EXERCISE PROMPT => In how many lines of the data does the word "powerLost" appear? Give the number by itself.
Top of RECORDS SUPPLIED
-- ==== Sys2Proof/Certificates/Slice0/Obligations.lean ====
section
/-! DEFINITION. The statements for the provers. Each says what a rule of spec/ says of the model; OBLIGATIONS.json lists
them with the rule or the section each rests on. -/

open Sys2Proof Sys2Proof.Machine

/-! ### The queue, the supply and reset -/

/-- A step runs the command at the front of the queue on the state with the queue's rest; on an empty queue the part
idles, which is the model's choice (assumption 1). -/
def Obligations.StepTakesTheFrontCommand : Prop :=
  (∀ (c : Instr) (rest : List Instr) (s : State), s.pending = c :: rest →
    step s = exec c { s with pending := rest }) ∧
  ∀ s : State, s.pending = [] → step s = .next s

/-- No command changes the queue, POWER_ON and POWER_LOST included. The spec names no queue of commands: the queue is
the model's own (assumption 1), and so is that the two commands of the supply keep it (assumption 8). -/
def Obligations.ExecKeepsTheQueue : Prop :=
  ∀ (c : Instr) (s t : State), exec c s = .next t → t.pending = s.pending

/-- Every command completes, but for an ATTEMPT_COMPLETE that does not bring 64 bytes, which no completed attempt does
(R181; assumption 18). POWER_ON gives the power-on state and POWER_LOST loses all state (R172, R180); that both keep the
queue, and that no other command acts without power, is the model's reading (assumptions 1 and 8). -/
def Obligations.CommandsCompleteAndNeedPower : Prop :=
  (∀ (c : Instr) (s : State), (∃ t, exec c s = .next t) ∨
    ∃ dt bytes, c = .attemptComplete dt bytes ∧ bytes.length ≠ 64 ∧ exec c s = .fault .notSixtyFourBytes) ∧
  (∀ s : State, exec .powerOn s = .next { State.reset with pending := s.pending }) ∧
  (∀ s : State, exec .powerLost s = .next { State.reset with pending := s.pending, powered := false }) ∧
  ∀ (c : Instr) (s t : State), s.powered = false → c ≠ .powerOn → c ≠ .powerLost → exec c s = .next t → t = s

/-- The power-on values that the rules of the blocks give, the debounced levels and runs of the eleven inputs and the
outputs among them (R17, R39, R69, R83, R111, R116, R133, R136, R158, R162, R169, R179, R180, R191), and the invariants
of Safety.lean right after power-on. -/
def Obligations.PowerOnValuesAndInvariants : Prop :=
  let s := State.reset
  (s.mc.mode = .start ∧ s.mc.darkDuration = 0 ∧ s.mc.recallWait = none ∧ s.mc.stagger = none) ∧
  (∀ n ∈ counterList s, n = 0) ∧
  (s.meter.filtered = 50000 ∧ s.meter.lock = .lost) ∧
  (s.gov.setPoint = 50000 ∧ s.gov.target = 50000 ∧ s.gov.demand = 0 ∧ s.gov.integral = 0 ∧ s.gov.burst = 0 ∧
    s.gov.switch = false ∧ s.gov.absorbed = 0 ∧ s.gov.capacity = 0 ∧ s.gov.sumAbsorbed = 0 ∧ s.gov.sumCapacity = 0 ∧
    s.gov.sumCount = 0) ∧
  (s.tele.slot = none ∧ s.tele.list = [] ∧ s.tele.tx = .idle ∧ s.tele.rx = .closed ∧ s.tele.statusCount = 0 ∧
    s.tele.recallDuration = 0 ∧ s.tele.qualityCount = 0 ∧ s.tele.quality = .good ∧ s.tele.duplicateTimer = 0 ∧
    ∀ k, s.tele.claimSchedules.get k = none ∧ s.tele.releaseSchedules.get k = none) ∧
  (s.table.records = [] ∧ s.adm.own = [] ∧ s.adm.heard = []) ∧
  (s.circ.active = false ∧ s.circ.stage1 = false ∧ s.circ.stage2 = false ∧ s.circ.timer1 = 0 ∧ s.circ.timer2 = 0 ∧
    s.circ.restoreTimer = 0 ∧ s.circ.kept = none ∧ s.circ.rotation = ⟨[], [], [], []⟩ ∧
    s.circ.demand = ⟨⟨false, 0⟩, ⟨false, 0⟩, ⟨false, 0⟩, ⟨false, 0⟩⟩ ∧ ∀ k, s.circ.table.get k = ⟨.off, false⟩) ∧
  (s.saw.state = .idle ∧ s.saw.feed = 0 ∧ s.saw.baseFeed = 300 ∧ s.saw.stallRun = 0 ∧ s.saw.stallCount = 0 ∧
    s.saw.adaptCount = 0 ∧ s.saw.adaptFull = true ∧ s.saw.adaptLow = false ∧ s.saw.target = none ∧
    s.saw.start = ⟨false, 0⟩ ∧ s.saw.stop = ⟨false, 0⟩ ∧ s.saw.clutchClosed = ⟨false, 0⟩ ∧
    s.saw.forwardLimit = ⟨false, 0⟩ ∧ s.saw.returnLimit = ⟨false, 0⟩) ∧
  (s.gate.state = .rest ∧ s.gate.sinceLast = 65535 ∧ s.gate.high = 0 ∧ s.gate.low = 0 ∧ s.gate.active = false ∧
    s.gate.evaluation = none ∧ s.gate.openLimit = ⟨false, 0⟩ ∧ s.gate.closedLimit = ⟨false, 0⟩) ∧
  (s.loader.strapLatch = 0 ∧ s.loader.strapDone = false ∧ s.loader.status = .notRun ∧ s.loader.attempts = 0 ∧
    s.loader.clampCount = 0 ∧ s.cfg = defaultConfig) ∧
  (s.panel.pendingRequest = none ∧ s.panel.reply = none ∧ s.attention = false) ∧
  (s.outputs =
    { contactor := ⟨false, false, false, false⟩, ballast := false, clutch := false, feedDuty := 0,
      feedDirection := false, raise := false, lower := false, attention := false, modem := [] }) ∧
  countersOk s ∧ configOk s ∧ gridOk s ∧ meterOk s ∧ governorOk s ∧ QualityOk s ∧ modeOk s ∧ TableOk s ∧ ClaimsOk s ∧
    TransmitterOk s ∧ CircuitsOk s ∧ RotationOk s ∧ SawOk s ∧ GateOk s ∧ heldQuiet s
Bottom of RECORDS SUPPLIED
SOLUTION TO THE PROBLEM => 2